AdoroCinema para soldados de borracha: fazer patriotismo

Qual é o elemento mais importante para ganhar uma guerra?Armas, homens treinados, estratégias avançadas? Para uma pessoa entrevistada neste documentário, a resposta é borracha. Este produto, que os americanos não tinham durante a Segunda Guerra Mundial para a fabricação de pneus, levou o governo dos EUA a oferecer enormes benefícios econômicos a Getlio Vargas, desde que exportasse uma quantidade significativa de borracha.
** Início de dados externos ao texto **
-- ==== Sys2Proof/Machine/Operands.lean ====
section
/-! DEFINITION. Every operand form: the ring context, the descriptor header and the descriptor layout of every ring kind
with the checks of R41 step 3, device virtual addresses and the walk, and reads and writes through them. -/

namespace Sys2Proof.Machine

/-! ## The ring context (R32) -/

def Ring.sqBase (r : Ring) : Nat := fld r.ctx 0 64
def Ring.cqBase (r : Ring) : Nat := fld r.ctx 64 64
def Ring.kindCode (r : Ring) : Nat := fld r.ctx 128 4
def Ring.entries (r : Ring) : Nat := 2 ^ (fld r.ctx 132 4 + 6)
def Ring.level (r : Ring) : Nat := fld r.ctx 136 8
def Ring.tenant (r : Ring) : Nat := fld r.ctx 144 4
def Ring.inPool (r : Ring) : Bool := fld r.ctx 148 2 == 1
def Ring.hport (r : Ring) : Nat := fld r.ctx 150 2
def Ring.vector (r : Ring) : Nat := fld r.ctx 152 11
def Ring.intEn (r : Ring) : Bool := bit r.ctx 163
def Ring.channel (r : Ring) : Nat := fld r.ctx 164 6
def Ring.coalCount (r : Ring) : Nat := fld r.ctx 176 16
def Ring.coalTime (r : Ring) : Nat := fld r.ctx 192 16

def kindOf : Nat → RingKind
  | 0 => .dma
  | 1 => .attn
  | 2 => .sess
  | 3 => .embl
  | 4 => .embu
  | 5 => .xinv
  | 6 => .pool
  | _ => .mgmt

def Ring.kind (r : Ring) : RingKind := kindOf r.kindCode

/-- Does a ring context hold a reserved encoding or a non-zero reserved field, or a base that is not 4 KiB aligned
(R32, R34)? CHANNEL is 0 for a kind other than DMA, LEVEL 0 is reserved (R35). -/
def ctxBad (c : Line) : Bool :=
  decide (7 < fld c 128 4 ∨ 10 < fld c 132 4 ∨ fld c 136 8 = 0 ∨ 1 < fld c 148 2
    ∨ (fld c 128 4 ≠ 0 ∧ fld c 164 6 ≠ 0) ∨ fld c 170 6 ≠ 0 ∨ fld c 208 48 ≠ 0 ∨ fld c 256 256 ≠ 0
    ∨ fld c 0 12 ≠ 0 ∨ fld c 64 12 ≠ 0)

/-! ## The descriptor header (R40) -/

def dOpcode (d : Line) : Nat := fld d 0 8
def dInt (d : Line) : Bool := bit d 8
def dFence (d : Line) : Bool := bit d 9
def dFlag (d : Line) (i : Nat) : Bool := bit d i
def dLevel (d : Line) : Nat := fld d 16 8
def dTenant (d : Line) : Nat := fld d 24 4
def dTag (d : Line) : Nat := fld d 32 32

/-- A little-endian field of a descriptor by byte offset and byte count. -/
def dNum (d : Line) (byte n : Nat) : Nat := fld d (8 * byte) (8 * n)

/-! ## Layouts by kind: every field, reserved ones included, as (first bit, bits), in ascending order -/

/-- R52. -/
def layDma : List (Nat × Nat) :=
  [(64, 64), (128, 64), (192, 32), (224, 2), (226, 2), (228, 2), (230, 2), (232, 2), (234, 22), (256, 64), (320, 192)]

/-- R134. -/
def layAttn : List (Nat × Nat) :=
  [(64, 32), (96, 32), (128, 16), (144, 4), (148, 4), (152, 2), (154, 1), (155, 3), (158, 2), (160, 21), (181, 11),
   (192, 21), (213, 11), (224, 16), (240, 16), (256, 32), (288, 32), (320, 64), (384, 64), (448, 2), (450, 2),
   (452, 2), (454, 2), (456, 56)]

/-- R107. -/
def laySess : List (Nat × Nat) :=
  [(64, 32), (96, 32), (128, 21), (149, 11), (160, 21), (181, 11), (192, 16), (208, 6), (214, 2), (216, 8), (224, 32),
   (256, 32), (288, 8), (296, 2), (298, 4), (302, 4), (306, 14), (320, 64), (384, 2), (386, 2), (388, 4), (392, 120)]
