-- ==== Sys2Proof/Machine/Rotation.lean ====
section
/-! DEFINITION. The rotation: candidates, the change at a start, the snapshot, binding, launch, windows and the close (R62 to R77,
R84 to R88, R181, R186). -/

namespace Sys2Proof.Machine

/-! ## Candidates (R72) -/

/-- The first span of a list that does not translate: descriptor byte, DVA, reason, level, write (R239). -/
def State.spanFault (s : State) (who t : Nat) (l : List (Nat × Nat × Bool × Nat)) : Option (Nat × Nat × Nat × Nat × Bool) :=
  l.findSome? fun p => (s.rangeFault who t p.2.2.1 (pieces p.2.1) p.1 p.2.1).map fun e => (p.2.2.2, e.1, e.2.1, e.2.2, p.2.2.1)

/-- The front end translates the spans, up to one that faults (R241). -/
def State.spansXlat (who t : Nat) : List (Nat × Nat × Bool × Nat) → State → State
  | [], s => s
  | p :: rest, s =>
    match s.rangeFault who t p.2.2.1 (pieces p.2.1) p.1 p.2.1 with
    | some e => s.xlatRead who t p.1 p.2.1 (e.1 - p.1)
    | none => State.spansXlat who t rest (s.xlatRead who t p.1 p.2.1 p.2.1)

/-- A descriptor completes before it binds; an ATTN record carries what R155 gives it. -/
def State.endFlight (s : State) (r pos : Nat) (c : Cpl) : State :=
  match s.flight r pos with
  | none => s
  | some f => if (s.ring r).kind = .attn then s.finish r pos (s.attnCpl (attnQ f.desc) c) else s.finish r pos c

/-- The spans a descriptor's pre-check translates. -/
def State.spansOf (s : State) (k : RingKind) (d : Line) : List (Nat × Nat × Bool × Nat) :=
  if k = .attn then s.attnSpans (attnQ d)
  else
    match s.table (embQ k d).table with
    | some x => (embQ k d).spans x.ctx
    | none => []

/-- The rest of a pre-check: the descriptor is a candidate, or completes with its failure; pages of a REMOTE session that are not
here are pulled first. -/
def State.precheckSpans (s : State) (r : Nat) (f : Flight) : State :=
  let k := (s.ring r).kind
  let t := dTenant f.desc
  let a := attnQ f.desc
  let missing := if k = .attn then s.attnMissing a f.depth else []
  if !missing.isEmpty then s.each missing fun s p => s.askPage (sidHandle a.sid) a.layer p
  else
    let spans := s.spansOf k f.desc
    let s1 := State.spansXlat (s.frontCache r) t spans s
    match s.spanFault (s.frontCache r) t spans with
    | some (byte, dva, reason, level, write) =>
      (s1.xltFault t dva reason level write 0x3FF).endFlight r f.pos.toNat (Cpl.bad byte 6)
    | none => s1.setStage r f.pos.toNat .candidate

/-- The MASK section of a TREE query, which the pre-check reads for its depths. -/
def State.readMask (s : State) (r : Nat) (f : Flight) : Got :=
  let a := attnQ f.desc
  let n := a.maskAt (s.session (sidHandle a.sid))
  if a.tree then s.itemRead r f.pos.toNat a.srcHost (f.host.drop n) (a.src + n) 64 40 else .ok s []

/-- The pre-check ends. A TREE query waits until its MASK section has come; one that cannot be read counts as all zeros here, and ends
the item when its clauses read it (R136, R138). -/
def State.precheck (s : State) (r pos : Nat) : State :=
  match s.flight r pos with
  | none => s
  | some f =>
    if f.stage ≠ .preparing then s
    else if (s.ring r).kind ≠ .attn then s.precheckSpans r f
    else
      match s.readMask r f with
      | .waits s => s.runNet
      | .ends _ _ => s.precheckSpans r f
      | .ok s bs =>
        let depths := (List.range 16).map fun i => numAt bs (32 + i) 1
        (s.setFlight r pos fun f => { f with depths }).precheckSpans r { f with depths }

/-- The class of a ring (R93). -/
def State.ringClass (s : State) (r : Nat) : Nat := fld (s.reg (R.rotRclass (r / 8))) (4 * (r % 8)) 4

/-- The candidates, by ring and in ring order. -/
def State.candidates (s : State) : List (RingId × Pos) :=
  s.rings.flatMap fun e =>
    if e.2.state = .active ∧ (e.2.kind = .attn ∨ e.2.kind = .embl ∨ e.2.kind = .embu) then
      (e.2.flights.filter fun f => f.stage == .candidate).map fun f => (BitVec.ofNat 12 e.1, f.pos)
    else []

/-! ## Sentences and slots (R68, R71, R74, R76) -/

def kindCode : RingKind → Nat
  | .attn => 1
  | .embl => 3
  | _ => 4

/-- The active book's bytes. -/
def State.activeBytes (s : State) : List Byte :=
  match s.rot.active with
  | some b => (s.book b.toNat).data
  | none => []

def State.seqLen (s : State) : Nat := (s.reg R.rotSeqLen).toNat

/-- Entry i of the current sequence. -/
def State.seqEntry (s : State) (i : Nat) : Nat := fld (s.reg (R.rotSeq (i / 16))) (4 * (i % 16)) 4

/-- The sentences the active sequence names that the book has. -/
def State.sequence (s : State) : List Nat :=
  let n := bookCount s.activeBytes
  sortUniq (((List.range s.seqLen).map s.seqEntry).filter fun i => s.rot.active.isSome && decide (i < n))

/-- The sentence of rotation n: none in an empty rotation (R71). -/
def State.selectSentence (s : State) (n : Nat) : Option Nat :=
  if s.rot.active.isNone ∨ s.rot.mismatch ∨ s.seqLen = 0 then none
  else
    let i := s.seqEntry (((n : Int) - s.rot.base.toNat) % s.seqLen).toNat
    if i < bookCount s.activeBytes then some i else none

/-- The work units of a descriptor (R138, R164). -/
def State.unitsOf (s : State) (k : RingKind) (f : Flight) : Nat :=
  if k = .attn then (attnQ f.desc).units f.depth else s.embUnits (embQ k f.desc)

/-- May a descriptor of a ring class bind to a slot, the slot's being free apart (R74, R137, R164)? -/
def State.slotFits (s : State) (k : RingKind) (cls : Nat) (f : Flight) (x : Slot) : Bool :=
  x.kind == kindCode k && x.tenant == dTenant f.desc && x.cls == cls && decide (s.unitsOf k f ≤ x.cap * x.maxSpan)
  && (if k = .attn then s.attnFits (attnQ f.desc) x.kparam else s.embFits (embQ k f.desc) x.kparam)

/-- Does a slot entry define an item's slot as it was at bind (R76)? -/
def Item.same (it : Item) (slot : Nat) (x : Slot) : Bool :=
  x.index == slot && x.kind == kindCode it.kind && x.tenant == it.tenant.toNat && x.cls == it.cls.toNat
  && x.nearOnly == it.nearOnly && x.cap == it.cap && x.maxSpan == it.span

/-- Does a sentence of the active book? -/
def State.defines (s : State) (i slot : Nat) (it : Item) : Bool :=
  (slotsOf (sentenceBytes s.activeBytes i)).any fun x => it.same slot x

/-! ## Ends of items (R84 to R86, R186) -/

/-- Have accesses, streams or array products of a slot's clauses still to complete? -/
def State.itemBusy (s : State) (slot : Nat) : Bool :=
  s.voices.any (fun e => (e.2.out.any fun a => a.own == slot) || e.2.streams.any fun t => t.own == slot && t.done.isNone)
  || s.amms.any fun e => e.2.any fun q => q.own == slot

/-- An item leaves its slot. -/
def State.freeSlot (s : State) (slot : Nat) (it : Item) : State :=
  (s.each it.pins State.unpin).dropItem slot

/-- The pages that a query read which ends before its output: those of the rotations it ran, and in the last one a number that nothing
says (log entry 117). -/
def State.countPages (s : State) (it : Item) : State :=
  match s.flight it.ring.toNat it.pos.toNat with
  | none => s
  | some f =>
    if it.kind ≠ .attn ∨ it.written then s
    else
      let n := ((attnQ f.desc).pages f.depth).length
      let was := min n (it.runs * it.cap)
      let (k, s) := s.draw
      s.count R.attPageTotal (was + if it.closing then (Config.freeWord k).toNat % (min it.cap (n - was) + 1) else 0)

/-- An item ends with a status other than its own DONE: nothing is committed (R85). -/
def State.stopItem (s : State) (slot : Nat) (c : Cpl) : State :=
  match s.item slot with
  | none => s
  | some it =>
    let c := if it.kind = .attn then s.attnCpl (attnQ (s.itemDesc it)) c else c
    (((s.spoilOutput it c).countPages it).freeSlot slot it).itemRecord it.ring.toNat it.pos.toNat c

/-- An item whose last rotation met no fault and no lateness: what it computed is committed and its record follows; a CLOSE goes
on to its install (R175). -/
def State.commitItem (s : State) (slot : Nat) (it : Item) : State :=
  match s.flight it.ring.toNat it.pos.toNat with
  | none => s.freeSlot slot it
  | some f =>
    match (if it.kind = .attn then s.attnClose slot it f else s.embClose slot it f) with
    | .waits s => s
    | .installs s => (s.freeSlot slot it).setStage it.ring.toNat it.pos.toNat .running
    | .done s c =>
      let c := if it.kind = .attn then s.attnCpl (attnQ f.desc) c else c
      ((s.spoilOutput it c).freeSlot slot it).itemRecord it.ring.toNat it.pos.toNat c

/-- End a closing item: a fault or refused access decides over lateness (R409). -/
def State.endItem (s : State) (slot : Nat) : State :=
  match s.item slot with
  | none => s
  | some it =>
    match it.fault, it.late with
    | some c, _ => s.stopItem slot c
    | none, some c => s.stopItem slot c
    | none, none => s.commitItem slot it

/-- The name an item goes on under once it has left its slot: none is a slot's, nor another item's. -/
def Item.leftAs (it : Item) (slot : Nat) : Nat := slot + 65536 * (1 + it.ring.toNat + 4096 * it.pos.toNat)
Assim nasceram os “soldados da borracha”, cinquenta mil homens enviados para o norte do país para extrair látex das borrachas, esses homens partiram armados com amor à pátria e contratos que prometiam dinheiro, pensões para a família e tratamento especial. durante a viagem.

O filme dirigido por Wolney Oliveira é dedicado à exploração de uma farsa, incluindo crimes de guerra cometidos entre compatriotas em nome de uma certa imagem de patriotismo, nesse sentido é semelhante aos recentes soldados do Araguaia, que também demonstraram a exploração de nossos homens pelo governo, sob o pretexto de guerra, soldados de borracha só encontraram doenças , alimentos raros, animais selvagens, trabalho escravo, morreram 60% deles, mas a história esqueceu homens que não estavam no chão e em combate – pelo menos não no chão de fato, mas em outra guerra simbólica. Numa época em que o Brasil apaga e nega suas falhas históricas, dirigindo-se a esses anciãos, ouvindo suas próprias vozes, a humilhação sofrida tem inegável valor como documento.

  • Curiosamente Soldados da Borracha oferece um discurso típico dos filmes de denúncia.
  • Mas sem o tom de denúncia.
  • Os homens e mulheres entrevistados relatam suas experiências como histórias de um passado distante.
  • Desprovidos de raiva ou indignação.
  • Ou o soldado está furioso.
  • Mas em geral.
  • Essas pessoas não esperam mais nenhuma mudança na versão histórica dos fatos.
  • Contando os abusos do governo com espantosa plaidez.
  • Como se fossem de alguma forma inevitáveis ou recorrentes.
  • Além de expor (de) a humanidade em tempos de guerra.
  • O documentário também destaca.
  • No fundo.
  • O destino de uma população vulnerável que nem sequer é representada por qualquer forma de política.

A placididade da narrativa é reforçada pela estética contemplativa, atípica para um projeto de natureza política, a explicação histórica é feita de forma didática, como diz fatos conhecidos por todos, entrevistas são desenvolvidas sob luzes superexpostas, cores ligeiramente elaboradas e uma textura ultra-limpa da tecnologia digital, dando ao todo uma certa aparência de neutralidade, impessoalidade. A indignação nunca é transmitida à estética, pois a encenação se comporta como um bom interlocutor, ouvindo histórias sem forçar contradições ou lembrar de traumas. poucos documentos, o discurso é baseado em evidências de reincidência: depois de três ou quatro soldados terem relatado as doenças e as más condições de higiene que enfrentaram, pensamos que o que realmente aconteceu, a repetição se torna uma ferramenta para construir a verdade, mesmo que ela defina o ritmo. um pouco lento.

Nos últimos quinze minutos, Soldados da Borracha ganha força impressionante, depois de uma grande maioria, majoritariamente descritiva e verbal, o filme finalmente estabelece uma ponte direta com o presente, quando passa a discutir a batalha judicial para indenizar os poucos sobreviventes dos soldados da borracha. Nesse momento, o documentário apresenta embates reais entre ideias opostas, no caso a tese que defende um remédio simbólico e rápido contra a tese de que seria melhor continuar lutando por uma compensação substancial ou mesmo póstuma. As imagens tornam-se contundentes, revelando contradições e falhas de raciocínio. Nesse segmento, o filme assume uma complexidade ímpar, o que, ironicamente, serve para tornar as imagens acima ainda mais plácidas em sua convencional agência de depoimentos e arquivos.

Ainda assim, o resultado mostra um humanismo notável, mostrando a proximidade que o cineasta demonstra com as gerações mais velhas (algo que também é visto em Os Últimos Cangaceiros) e a preocupação em descrever essas pessoas por suas roupas, sua dieta, seus hábitos diários. O diretor está ansioso para conhecer esses homens, dar voz aos assuntos invisíveis da história, sem ficar acima dos personagens. Embora humilde, a abordagem destaca essa fachada de patriotismo que ressurge de tempos em tempos em democracias frágeis para justificar atrocidades em nome de supostamente maiores.

Filme visto na 24ª edição do It’s All True – Festival Internacional de Documentários, em abril de 2019.